I've realized that when I listen (and even...ulp...sing along to) "Love Story," I don't have to think about real life at all. It takes me right back to being sixteen and absolutely blissfully ignorant of the myriad disappointments and compromises that real life will offer later. By the time the song wraps up with "Romeo" on bended knee telling our heroine to go buy a wedding dress because he loves her and that's all he needs to know...I get a quick fix of bottomless yearning fulfilled and a "when dreams come true" instant that's about as real as the Disney version of Cinderella, and just as much fun. Reality be damned for just a minute!
And as I've learned just not that long ago, those magic moments aren't entirely lost when your teen years are left behind. I had one of my own in the middle of a gardening project at my house with a man whose pickup truck and leather tool belt and love of blooming things beat out any central casting figure of a prince on a white horse.
One Sunday morning, after the plants were in and the mulch was spread and green things were watered and beginning to take root, the subject came up over coffee of how to create a footpath through the flower garden, which was rather deep in places. I, cursed with character flaws of ambivalence and a pathological fear of commitment and absolutely no imaginary sense of the visual, balked at every suggested solution. Hedged, even, at the idea of going window shopping. For rocks.
So we took the truck out to a local quarry anyway just for something to do, with the fig-leaf of understanding that there were always supplies for his own place that he could buy and therefore it wouldn't be a trip wasted. We walked, hand in hand in the sunshine, over pretty displays of granite and marble and slate and bricks. And when we reached a stretch of red Arizona sandstone, I could suddenly see my heart's desire. And imagine it among my flowers.

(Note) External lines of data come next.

-- ==== Sys2Proof/Machine/Erase.lean ====
section
/-!
DEFINITION. EraseEngine operations (spec/44_erase.md): the erase sequencer `DoErase`, ERASESECTOR, ERASEBLOCK and ERASECHIP.
-/

namespace Sys2Proof.Machine

/-- The argument of `DoErase` (R210), with the linear address. -/
inductive EraseCmd where
  | sector (addr : Nat)
  | block (addr : Nat)
  | chip
deriving DecidableEq, Repr

/-- The bytes of the erase frame (R103 to R105, R210). -/
def eraseBytes (cmd : EraseCmd) (s : State) : List Byte :=
  match cmd with
  | .sector addr => cmdAddr .eraseSec addr s
  | .block addr => cmdAddr .eraseBlk addr s
  | .chip => [0xC7#8]

/-- The address of the erase frame is the current address (R32). -/
def eraseCur (cmd : EraseCmd) (s : State) : State :=
  match cmd with
  | .sector addr => setCur addr s
  | .block addr => setCur addr s
  | .chip => s

/-- What an erase operation leaves: `LASTERR` and `RESULT` (R211 to R213). -/
def finishErase (ok : Bool) (s : State) : State :=
  complete (if ok then 1#32 else 0#32) (noteErr (if ok then .none else .transferFailure) s)

/-- The end of the erase sequence (R210, R214). -/
def eraseTail (s : State) : Run Unit :=
  (waitThenDisable s).bind fun _ s1 => .done () (finishErase true s1)

/-- `DoErase(cmd)` and what the operation makes of it (R210, R214): the erase frame's result is not examined. -/
def doErase (cmd : EraseCmd) (s : State) : Run Unit :=
  (uWREN (setSeq .wren s)).bind fun ok s1 =>
    if ok then
      (session (sendFrame (eraseBytes cmd s1)) (eraseCur cmd (setSeq .cmd s1))).bind fun _ s2 => eraseTail s2
    else .done () (finishErase false s1)

/-- An erase by unit index: in CHECK the index bound, then the sequence at `idx * size(g)` (R211, R212, R214). -/
def eraseUnit (g : Gran) (mk : Nat → EraseCmd) (idx : Nat) (s : State) : Run Unit :=
  if unitMax s.blockcount g ≤ idx then .done () (raiseErr .outOfRange (setSeq .check s))
  else doErase (mk (idx * unitSize g)) (setSeq .check s)

/-- ERASESECTOR (R211), up to its first poll. -/
def execErasesector (a : Word) (s : State) : Result :=
  guarded s fun s => .next ((eraseUnit .sector .sector a.toNat { accept 0x40#8 s with a := a }).settle freeResult)

/-- ERASEBLOCK (R212), up to its first poll. -/
def execEraseblock (a : Word) (s : State) : Result :=
  guarded s fun s => .next ((eraseUnit .block .block a.toNat { accept 0x41#8 s with a := a }).settle freeResult)

/-- ERASECHIP (R213, R214), up to its first poll: no bound, so no test of identification. -/
def execErasechip (s : State) : Result :=
  guarded s fun s => .next ((doErase .chip (setSeq .check (accept 0x42#8 s))).settle freeResult)

/-- An erase operation, from one more poll. -/
def resumeErase (s : State) : State := (eraseTail s).settle freeResult

end Sys2Proof.Machine
end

I still hemmed and hawed, pricing it out, trying to figure what I could afford, wondering at the enormity of the project, wondering whether I should go back home and think on it for a while longer. Like another week or two. And then Prince Charming cast his two cents into the pot, roughly rounded up to the fact that this was exactly what I wanted, we had the truck with us, it was a gorgeous day, and we might as well go for it.
I still remember the joy bursting in my heart as I threw my arms around him at that point and kissed him in the sunlight somewhere between the limestone and the crushed lava, casting caution to the wind and simply saying "yes!"
As blissfully simple and momentarily satisfying as the ending in "Love Story"? You betcha!